Из более чем двухсот человек нашлось всего пятеро более или менее умеющих управиться с мотоциклами. С остальных машин слили бензин, сняли пулеметы и бросили. Высокомерного арийского офицера пристрелили.
Пять машин со счастливыми, насколько это возможно было в такой обстановке, экипажами, при полном пулеметном вооружении помчались в авангарде. Самой счастливой среди этих пятнадцати мотоциклистов была Дина. Она сумела убедить капитана, что ее знание немецкого при разведывательных действиях мотогруппы может быть не менее полезным, чем пулемет.
- Кроме того, товарищ капитан, я умею стрелять. - Она тут же, к изумлению офицера, извлекла из своего узелка немецкий парабеллум и, скроив на своем прелестном личике свирепое выражение, прицелилась и выстрелила три раза подряд в толстую старую липу, росшую во дворе хутора.
А потом сама бросилась к дереву отыскивать в его столетней коре следы своей «снайперской» стрельбы.
- Вот видите, видите, попала! - отчаянно кричала она, тыкая пальчиком в какие-то выдолбы, появившиеся здесь, скорее всего, от рогов бодливых коров или бычков.
- Ну что, берете, берете? Я не подведу, честное слово. Возьмите, а, товарищ капитан!..
Капитан покачал головой, вздохнул и сказал:
- Ну вот, в гражданскую войну была Анка-пулеметчица, а у нас появилась Динка-пистолетчица. Ладно. Поезжай. А вообще-то, переводчик должен быть при штабе.
- Согласна, товарищ капитан, я буду при штабе. Вот только разок съезжу с ребятами в разведку - и буду! - с убедительной искренностью заверила командира Дина и умчалась с авангардом.
Но перед этим разыскала Софу, чтоб отдать ей свой узелок. Снисходительно полагала, что Софка спит или, например, стирает бельишко. Но увидев ее, остановилась от неожиданности. Софа стояла под березой, а близенько-близенько к ней - молоденький солдатик, чернявый, с пушком над верхней губой, водил грубым пальцем своей крупной мозолистой руки по ладони ее нежнейшей пухленькой ручки и пел ей мягким украинским говором:
- Ось це линия жицця. Бачышь, яка вона в тебя длинна. Рокив сто будешь жить. А можа, и бильш. А вось це линия кохання.

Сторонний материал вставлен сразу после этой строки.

-- ==== Sys2Proof/Machine/Dispatch.lean ====
section
/-!
DEFINITION. The dispatch of every instruction to its meaning, one arm per constructor.
-/

namespace Sys2Proof.Machine

open Sys2Proof
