/-- Runs issued on a core in the window under way, of one partition or of all (R384). -/
def State.runsOf (s : State) (core : Nat) (p : Option (Nat × Nat)) : Nat :=
  sumBy (fun r => if r.window == s.window && r.core == core && (p.isNone || p == some (r.vi, r.part)) then r.runs else 0)
    s.runCounts

/-- The warp's partition has issued more than its share of the core's runs, and a fragment of another partition is ready
there (R384). -/
def State.overRuns (s : State) (w : Warp) : Bool :=
  match s.partOf w with
  | none => false
  | some p =>
    p.share != 0 && s.runsOf w.core (s.partKey w) * 256 > p.share * s.runsOf w.core none
      && s.warps.any fun v => v.core == w.core && !v.preTaken && s.partKey v != s.partKey w
          && v.frags.any fun f => s.isReady v f

/-- The rank of a fragment on its core: a run under way goes on; then the effective priority. -/
def State.rank (s : State) (w : Warp) (f : Fragment) : Nat :=
  if s.cores[coreFin w.core].running == some (w.slot, f.uid) then 0
  else if s.overRuns w then 9
  else 8 - min (s.prioOf w) 7

/-- The fragment whose run holds a core's front-end: arbitration is at run boundaries only (R44, R149). A fragment that is not ready, or
whose next word is not in the code store, holds nothing. (DEDUCED, log 7.) -/
def State.runHolder (s : State) (core : Nat) : Option (Nat × Nat) :=
  match s.cores[coreFin core].running with
  | none => none
  | some (slot, uid) =>
    match (s.warp? core slot).bind fun w => (w.frag? uid).map fun f => (w, f) with
    | none => none
    | some (w, f) =>
      if f.runLen == 0 || idleFrag w f || !s.isReady w f then none
      else match s.fetchOf w f with
        | .missing _ => none
        | _ => some (slot, uid)

/-- The front-end may take a ready fragment's next position. -/
def State.mayIssue (s : State) (w : Warp) (f : Fragment) : Bool :=
  f.status != .ready || (s.runHolder w.core).all fun h => h == (w.slot, f.uid)

/-- The fragment of a name with what can be done for it: in the clusters first. -/
def State.candOf (s : State) (w : Warp) (uid : Nat) : Option Cand :=
  (w.frag? uid).bind fun f =>
    match s.clusterWork w f with
    | some (j, n) => some ⟨w, f, j, some n⟩
    | none => if s.mayIssue w f then (s.issueWork w f).map fun j => ⟨w, f, j, none⟩ else none

/-- The fragments of a set of cores that can issue, with their work. -/
def State.cands (s : State) (p : Nat → Bool) : List Cand :=
  (s.warps.filter fun w => p w.core).flatMap fun v =>
    match s.warp? v.core v.slot with
    | some w => w.frags.filterMap fun f => s.candOf w f.uid
    | none => []

/-- A candidate stands behind another of its core (R44). -/
def State.beaten (s : State) (cs : List Cand) (c : Cand) : Bool :=
  cs.any fun d => d.w.core == c.w.core && s.rank d.w d.f < s.rank c.w c.f

/-- What happens next: the clusters take the instructions that can start in the order of their dispatch (R150); else the front-end of
a core takes the first fragment by R44, and the oldest of those. (DESIGN CHOICE, log 7.) -/
def State.pick (s : State) (p : Nat → Bool) : Option Cand :=
  let cs := s.cands p
  match minBy (fun c => c.seq.getD 0) (cs.filter fun c => c.seq.isSome) with
  | some c => some c
  | none =>
    minBy (fun c => c.f.age) (match cs with
      | [_] => cs
      | _ => cs.filter fun c => !s.beaten cs c)
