/-- R173, R223: RETH in handler mode with every cause cleared restores the frame, and the fragment runs from its fence; RETH.SKIP
of a meeting instruction that is the last one covered, or not covered, goes on after it. -/
def Obligations.ReturnFromHandler : Prop :=
  ∀ (s : State) (x : Focus), x.f.handler = true → x.f.causes = 0 →
    (∀ b, meetReady s x (.reth b) → ∃ t y, exec (.reth b) s = .next t ∧ t.focus? = some y ∧
      y.f.handler = false ∧ y.f.status = .ready ∧ y.f.fencePC = x.f.frame.fence ∧ y.f.fetchPC = x.f.frame.fence ∧
      y.f.strands = x.f.frame.pcv ∧ y.f.done = x.f.frame.done ∧ y.f.pblk = x.f.frame.pblk ∧ y.f.lanes = x.f.lanes ∧
      y.w.g = x.w.g ∧ y.w.s = x.w.s ∧ y.w.p = x.w.p ∧ y.w.acc = x.w.acc ∧ t.mem = s.mem) ∧
    (∀ b i next, meetReady s x (.rethSkip b) → x.f.frame.info.meet = true → x.f.frame.pblk = none → x.w.loop.valid = false →
      s.peek (cgOfCore x.w.core) (s.asidOf x.w) x.f.frame.fence = .instr i next → (∀ m ∈ s.matrix, m.pair = false) →
      x.f.frame.info.lanes &&& x.f.lanes ≠ 0 →
      ∃ t y, exec (.rethSkip b) s = .next t ∧ t.focus? = some y ∧
        y.f.handler = false ∧ y.f.status = .ready ∧ y.f.fencePC = next ∧ y.f.fetchPC = next ∧
        y.f.done = Vector.replicate 8 0 ∧ y.f.pblk = none ∧ y.f.lanes = x.f.lanes ∧
        y.w.g = x.w.g ∧ y.w.s = x.w.s ∧ y.w.p = x.w.p ∧ y.w.acc = x.w.acc ∧ t.mem = s.mem)

/-! ### System registers, waits on timelines, queues -/

namespace Sys2Proof.Claims

/-- A strand PC of the trap frame as it reads (R174): LIVE in bit 63, the position below. -/
def strandWord (p : StrandPC) : W64 := BitVec.ofBool p.live ++ 0#7 ++ p.pos

/-- What the lanes of a fragment of an owner read from some system registers (R29, R71, R73, R97, R160, R167, R174, R175, R264, R304,
R357, R393, R447). -/
def sysRow (n : Nat) (s : State) (x : Focus) (ow : Owner) : Option (Fin 32 → W64) :=
  if 0x048 ≤ n ∧ n < 0x050 then
    some fun _ => if x.f.handler then strandWord x.f.frame.pcv[Fin.ofNat 8 (n - 0x048)] else 0
  else if 0x050 ≤ n ∧ n < 0x058 then
    some fun _ => if x.f.handler then (x.f.frame.done[Fin.ofNat 8 (n - 0x050)]).setWidth 64 else 0
  else if 0x100 ≤ n ∧ n < 0x110 then some fun _ => ow.block.windows[Fin.ofNat 16 (n - 0x100)]
  else match n with
  | 0x000 => some fun l => BitVec.ofNat 64 l.val
  | 0x001 => some fun _ => BitVec.ofNat 64 (256 * x.w.slot + x.w.inBlock)
  | 0x002 => some fun _ =>
      BitVec.ofNat 64 (256 * (ow.gang.nBlocks - 1) + 16 * (ow.block.nWarps - 1) + ow.block.inGang)
  | 0x003 => some fun _ => BitVec.ofNat 64 ow.gang.index
  | 0x004 => some fun _ => BitVec.ofNat 64 ow.gang.order
  | 0x005 => some fun _ =>
      BitVec.ofNat 64 (2 ^ 28 * ow.launch.dies.toNat + 2 ^ 26 * ow.launch.depth + (ow.launch.nGangs - 1))
  | 0x006 => some fun _ => x.f.entry.setWidth 64
  | 0x007 => some fun _ => x.f.lanes.setWidth 64
  | 0x010 => some fun _ => x.w.fpstat.setWidth 64
  | 0x011 => some fun _ => x.w.fpen.setWidth 64
  | 0x012 => some fun _ => x.w.fptrig.setWidth 64
  | 0x018 => some fun _ => BitVec.ofNat 64 s.mgmt.ackTo
  | 0x029 => some fun _ => x.w.foldCtl.setWidth 64
  | 0x040 => some fun _ => if x.f.handler then x.f.causes else 0
  | 0x041 => some fun _ => x.w.trapVec
  | 0x042 => some fun _ => if x.f.handler then x.f.frame.fence.setWidth 64 else 0
  | 0x043 => some fun _ => if x.f.handler then x.f.frame.info.lanes.setWidth 64 else 0
  | 0x058 => some fun l =>
      if x.f.handler && inMask x.f.frame.info.lanes l then x.f.frame.info.addr[l] else 0
  | 0x210 => some fun _ => x.w.mxStat.setWidth 64
  | 0x211 => some fun _ => x.w.mxSteps
  | 0x212 => some fun _ => x.w.mxAudCfg.setWidth 64
  | 0x213 => some fun _ => x.w.mxAudRing
  | 0x214 => some fun _ => x.w.mxAudSeq
  | 0x341 => some fun _ => x.w.copyLast
  | 0x401 => some fun _ => x.w.collLast
  | 0x481 => some fun _ => BitVec.ofNat 64 ow.launch.op
  | 0x484 => some fun _ => BitVec.ofNat 64 s.time
  | _ => none
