-- ==== Sys2Proof/Tests/Slice0.lean ====
section
/-!
SUPPORT. Tests of the model: words written out from the encodings of the spec with the instructions they stand for, terms that
WellFormed refuses, and for every statement about the model states and operands that meet its hypotheses, one theorem for each
shape of hypotheses (their names begin with `meets_`).
-/

namespace Sys2Proof.Tests

set_option Elab.async false

open Sys2Proof Sys2Proof.Machine Sys2Proof.Claims


/-- Every row's words decode to the row's instruction, and to all of its words. -/
def decodesAs : List ((Bool × W32 × List W32) × Instr) → Prop
  | [] => True
  | r :: rest => decodeWords r.1.1 r.1.2.1 r.1.2.2 = .ok (r.2, r.1.2.2.length + 1) ∧ decodesAs rest

theorem test_decode_arith : decodesAs
  [((false, 0x206D5480#32, []), .add ⟨true, 5, .g 42, .f32, .rup⟩),
   ((false, 0x80681727#32, [0xF6000000#32]), .addExt ⟨false, 5, .s 19, .f64, .odd, some ⟨3, true⟩⟩),
   ((false, 0x20AD5480#32, []), .sub ⟨true, 5, .g 42, .f32, .rup⟩),
   ((false, 0x80A81727#32, [0xF6000000#32]), .subExt ⟨false, 5, .s 19, .f64, .odd, some ⟨3, true⟩⟩),
   ((false, 0x20ED5480#32, []), .mul ⟨true, 5, .g 42, .f32, .rup⟩),
   ((false, 0x80E81727#32, [0xF6000000#32]), .mulExt ⟨false, 5, .s 19, .f64, .odd, some ⟨3, true⟩⟩),
   ((false, 0x232D5480#32, []), .fdiv ⟨true, 5, .g 42, .f32, .rup⟩),
   ((false, 0x83281727#32, [0xF6000000#32]), .fdivExt ⟨false, 5, .s 19, .f64, .odd, some ⟨3, true⟩⟩),
   ((false, 0x01300A3F#32, []), .min ⟨false, 6, .s 31, .n16⟩),
   ((false, 0xA1306600#32, [0xC0080000#32, 0xC0000005#32]), .minExt ⟨true, 6, .imm 0xC0000005#32, .i64, none⟩),
   ((false, 0x01700A3F#32, []), .max ⟨false, 6, .s 31, .n16⟩),
   ((false, 0xA1706600#32, [0xC0080000#32, 0xC0000005#32]), .maxExt ⟨true, 6, .imm 0xC0000005#32, .i64, none⟩),
   ((false, 0x02300A3F#32, []), .mov ⟨false, 6, .s 31, .n16⟩),
   ((false, 0xA2306600#32, [0xC0080000#32, 0xC0000005#32]), .movExt ⟨true, 6, .imm 0xC0000005#32, .i64, none⟩),
   ((false, 0x01889405#32, []), .mac ⟨false, 1, 4, .f32, .rne, 2⟩),
   ((false, 0x81881445#32, [0xC0080000#32, 0xFF000000#32]), .macExt ⟨false, 1, .imm 0x3F000000#32, .f32, .rtz, 2, none⟩),
   ((false, 0x01C89405#32, []), .madd ⟨false, 1, 4, .f32, .rne, 2⟩),
   ((false, 0x81C81445#32, [0xC0080000#32, 0xFF000000#32]), .maddExt ⟨false, 1, .imm 0x3F000000#32, .f32, .rtz, 2, none⟩)] :=
  ⟨rfl, rfl, rfl, rfl, rfl, rfl, rfl, rfl, rfl, rfl, rfl, rfl, rfl, rfl, rfl, rfl, rfl, rfl, trivial⟩

theorem test_decode_unary : decodesAs
  [((false, 0x0257E400#32, []), .neg ⟨false, 2, 63, .i32⟩),
   ((false, 0x8257CE00#32, [0xEE000000#32]), .negExt ⟨false, 2, .g 62, .n64, some ⟨7, false⟩⟩),
   ((false, 0x0257E401#32, []), .abs ⟨false, 2, 63, .i32⟩),
   ((false, 0x8257CE01#32, [0xEE000000#32]), .absExt ⟨false, 2, .g 62, .n64, some ⟨7, false⟩⟩),
   ((false, 0x0257E402#32, []), .not ⟨false, 2, 63, .i32⟩),
   ((false, 0x8257CE02#32, [0xEE000000#32]), .notExt ⟨false, 2, .g 62, .n64, some ⟨7, false⟩⟩),
   ((false, 0x0257E403#32, []), .popc ⟨false, 2, 63, .i32⟩),
   ((false, 0x8257CE03#32, [0xEE000000#32]), .popcExt ⟨false, 2, .g 62, .n64, some ⟨7, false⟩⟩),
   ((false, 0x0257E404#32, []), .clz ⟨false, 2, 63, .i32⟩),
   ((false, 0x8257CE04#32, [0xEE000000#32]), .clzExt ⟨false, 2, .g 62, .n64, some ⟨7, false⟩⟩),
   ((false, 0x0257E405#32, []), .brev ⟨false, 2, 63, .i32⟩),
   ((false, 0x8257CE05#32, [0xEE000000#32]), .brevExt ⟨false, 2, .g 62, .n64, some ⟨7, false⟩⟩)] :=
  ⟨rfl, rfl, rfl, rfl, rfl, rfl, rfl, rfl, rfl, rfl, rfl, rfl, trivial⟩

theorem test_decode_logic : decodesAs
  [((false, 0x02B94400#32, []), .div ⟨false, 7, .g 10, .i32⟩),
   ((false, 0x82B80803#32, [0xC0000000#32]), .divExt ⟨false, 7, .s 1, .n8, none⟩),
   ((false, 0x02F94400#32, []), .rem ⟨false, 7, .g 10, .i32⟩),
   ((false, 0x82F80803#32, [0xC0000000#32]), .remExt ⟨false, 7, .s 1, .n8, none⟩),
   ((false, 0x04394400#32, []), .and ⟨false, 7, .g 10, .i32⟩),
   ((false, 0x84380803#32, [0xC0000000#32]), .andExt ⟨false, 7, .s 1, .n8, none⟩),
   ((false, 0x04794400#32, []), .or ⟨false, 7, .g 10, .i32⟩),
   ((false, 0x84780803#32, [0xC0000000#32]), .orExt ⟨false, 7, .s 1, .n8, none⟩),
   ((false, 0x04B94400#32, []), .xor ⟨false, 7, .g 10, .i32⟩),
   ((false, 0x84B80803#32, [0xC0000000#32]), .xorExt ⟨false, 7, .s 1, .n8, none⟩),
   ((false, 0x04F94400#32, []), .andn ⟨false, 7, .g 10, .i32⟩),
   ((false, 0x84F80803#32, [0xC0000000#32]), .andnExt ⟨false, 7, .s 1, .n8, none⟩),
   ((false, 0x05394400#32, []), .shl ⟨false, 7, .g 10, .i32⟩),
   ((false, 0x85380803#32, [0xC0000000#32]), .shlExt ⟨false, 7, .s 1, .n8, none⟩),
   ((false, 0x05794400#32, []), .shr ⟨false, 7, .g 10, .i32⟩),
   ((false, 0x85780803#32, [0xC0000000#32]), .shrExt ⟨false, 7, .s 1, .n8, none⟩),
   ((false, 0x05B94400#32, []), .sar ⟨false, 7, .g 10, .i32⟩),
   ((false, 0x85B80803#32, [0xC0000000#32]), .sarExt ⟨false, 7, .s 1, .n8, none⟩),
   ((false, 0x05F94400#32, []), .bfe ⟨false, 7, .g 10, .i32⟩),
   ((false, 0x85F80803#32, [0xC0000000#32]), .bfeExt ⟨false, 7, .s 1, .n8, none⟩)] :=
  ⟨rfl, rfl, rfl, rfl, rfl, rfl, rfl, rfl, rfl, rfl, rfl, rfl, rfl, rfl, rfl, rfl, rfl, rfl, rfl, rfl, trivial⟩

theorem test_decode_immediate : decodesAs
  [((false, 0x081B7FFE#32, []), .addLi ⟨false, 3, .n32, 0x7FFE#15⟩),
   ((false, 0x085B7FFE#32, []), .movLi ⟨false, 3, .n32, 0x7FFE#15⟩),
   ((false, 0x089B7FFE#32, []), .andLi ⟨false, 3, .n32, 0x7FFE#15⟩),
   ((false, 0x08DB7FFE#32, []), .orLi ⟨false, 3, .n32, 0x7FFE#15⟩),
   ((false, 0x091B7FFE#32, []), .xorLi ⟨false, 3, .n32, 0x7FFE#15⟩),
   ((false, 0x2959803F#32, []), .shlLi ⟨true, 3, .i64, 63#6⟩),
   ((false, 0x2999803F#32, []), .shrLi ⟨true, 3, .i64, 63#6⟩),
   ((false, 0x29D9803F#32, []), .sarLi ⟨true, 3, .i64, 63#6⟩)] :=
  ⟨rfl, rfl, rfl, rfl, rfl, rfl, rfl, rfl, trivial⟩

theorem test_decode_select : decodesAs
  [((false, 0x06212C11#32, []), .bfi ⟨false, 4, 9, .n32, 8⟩),
   ((false, 0x86204C11#32, [0xC0080000#32, 0xC0000001#32]), .bfiExt ⟨false, 4, .imm 0x80000001#32, .n32, 8, none⟩),
   ((false, 0x0340B412#32, []), .cmp ⟨false, 0, 5, .f32, 2, .lt⟩),
   ((false, 0x8340B43F#32, [0xF6000000#32]), .cmpExt ⟨false, 0, .g 5, .f32, 7, .unord, some ⟨3, true⟩⟩),
   ((false, 0x03A0541C#32, []), .sel ⟨false, 4, 2, .f32, 3, true⟩),
   ((false, 0x83A05618#32, [0xC0000000#32]), .selExt ⟨false, 4, .g 2, .f64, 3, false, none⟩),
   ((false, 0x03D01228#32, []), .cvt ⟨false, 2, 0, .bf16, .rne, .f32, .dflt⟩),
   ((false, 0x83D0182A#32, [0xC1200000#32]), .cvtExt ⟨false, 2, .g 0, .e4m3, .rne, .f32, .nsat, some 2, none⟩),
   ((false, 0x06701403#32, []), .xfn ⟨false, 6, .f32, .rne, .exp2⟩),
   ((false, 0x867014C8#32, [0xE2000000#32]), .xfnExt ⟨false, 6, .f32, .rdn, .tos24, some ⟨1, false⟩⟩),
   ((false, 0x068C2C00#32, []), .emit ⟨false, 1, 33, .n32⟩),
   ((false, 0x868C0600#32, [0xE2000000#32]), .emitExt ⟨false, 1, 32, .i64, some ⟨1, false⟩⟩),
   ((false, 0x06C80E30#32, []), .emitp ⟨false, 1, .n64, 6⟩),
   ((false, 0x86C80C30#32, [0xE2000000#32]), .emitpExt ⟨false, 1, .n32, 6, some ⟨1, false⟩⟩),
   ((false, 0x07180E0C#32, []), .emits ⟨false, 3, .n64, 12⟩),
   ((false, 0x8718141F#32, [0xE2000000#32]), .emitsExt ⟨false, 3, .f32, 31, some ⟨1, false⟩⟩)] :=
  ⟨rfl, rfl, rfl, rfl, rfl, rfl, rfl, rfl, rfl, rfl, rfl, rfl, rfl, rfl, rfl, rfl, trivial⟩

theorem test_decode_pair0 : decodesAs
  [((false, 0x61630C84#32, []), .shortAddF32 ⟨true, false, 0x642#14, 3, 6⟩),
   ((true, 0x4163898C#32, []), .shortSubF32 ⟨false, true, 0x2C7#14, 3, 6⟩),
   ((false, 0x63630C84#32, []), .shortMulF32 ⟨true, false, 0x642#14, 3, 6⟩),
   ((true, 0x4163918C#32, []), .shortMinF32 ⟨false, true, 0x2C7#14, 3, 6⟩),
   ((false, 0x65630C84#32, []), .shortMaxF32 ⟨true, false, 0x642#14, 3, 6⟩),
   ((true, 0x4163998C#32, []), .shortMovF32 ⟨false, true, 0x2C7#14, 3, 6⟩),
   ((false, 0x67630C84#32, []), .shortNegF32 ⟨true, false, 0x642#14, 3, 6⟩),
   ((true, 0x4163A18C#32, []), .shortAddI32 ⟨false, true, 0x2C7#14, 3, 6⟩),
   ((false, 0x69630C84#32, []), .shortSubI32 ⟨true, false, 0x642#14, 3, 6⟩),
   ((true, 0x4163A98C#32, []), .shortMulI32 ⟨false, true, 0x2C7#14, 3, 6⟩),
   ((false, 0x6B630C84#32, []), .shortMinI32 ⟨true, false, 0x642#14, 3, 6⟩),
   ((true, 0x4163B18C#32, []), .shortMaxI32 ⟨false, true, 0x2C7#14, 3, 6⟩),
   ((false, 0x6D630C84#32, []), .shortMinN32 ⟨true, false, 0x642#14, 3, 6⟩),
   ((true, 0x4163B98C#32, []), .shortMaxN32 ⟨false, true, 0x2C7#14, 3, 6⟩)] :=
  ⟨rfl, rfl, rfl, rfl, rfl, rfl, rfl, rfl, rfl, rfl, rfl, rfl, rfl, rfl, trivial⟩

theorem test_decode_pair1 : decodesAs
  [((false, 0x6F630C84#32, []), .shortAndN32 ⟨true, false, 0x642#14, 3, 6⟩),
   ((true, 0x4163C18C#32, []), .shortOrN32 ⟨false, true, 0x2C7#14, 3, 6⟩),
   ((false, 0x71630C84#32, []), .shortXorN32 ⟨true, false, 0x642#14, 3, 6⟩),
   ((true, 0x4163C98C#32, []), .shortAndnN32 ⟨false, true, 0x2C7#14, 3, 6⟩),
   ((false, 0x73630C84#32, []), .shortShlN32 ⟨true, false, 0x642#14, 3, 6⟩),
   ((true, 0x4163D18C#32, []), .shortShrN32 ⟨false, true, 0x2C7#14, 3, 6⟩),
   ((false, 0x75630C84#32, []), .shortSarI32 ⟨true, false, 0x642#14, 3, 6⟩),
   ((true, 0x4163D98C#32, []), .shortPopcN32 ⟨false, true, 0x2C7#14, 3, 6⟩),
   ((false, 0x77630C84#32, []), .shortClzN32 ⟨true, false, 0x642#14, 3, 6⟩),
   ((true, 0x4163E18C#32, []), .shortAddF64 ⟨false, true, 0x2C7#14, 3, 6⟩),
   ((false, 0x79630C84#32, []), .shortMulF64 ⟨true, false, 0x642#14, 3, 6⟩),
   ((true, 0x4163E98C#32, []), .shortAddI64 ⟨false, true, 0x2C7#14, 3, 6⟩),
   ((false, 0x7B630C84#32, []), .shortEmit ⟨true, false, 0x642#14, 3, 6⟩),
   ((true, 0x4163F18C#32, []), .shortEmitN64 ⟨false, true, 0x2C7#14, 3, 6⟩),
   ((true, 0x61638000#32, []), .snop ⟨true, true, 0x2C7#14⟩)] :=
  ⟨rfl, rfl, rfl, rfl, rfl, rfl, rfl, rfl, rfl, rfl, rfl, rfl, rfl, rfl, rfl, trivial⟩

Дина для себя отметила, что выражение лица Софки при этом было безмерно счастливое и глупое, а блестящие её глаза затуманились.
- Софа, - сказала торопливо она, - я уезжаю с авангардом, а тебе поручаю мой узелок.
Силы небесные! Софка всего лишь кивнула головой и снова с гипнотической глупостью влюбленной курицы принялась впитывать в себя росказни файного парубка.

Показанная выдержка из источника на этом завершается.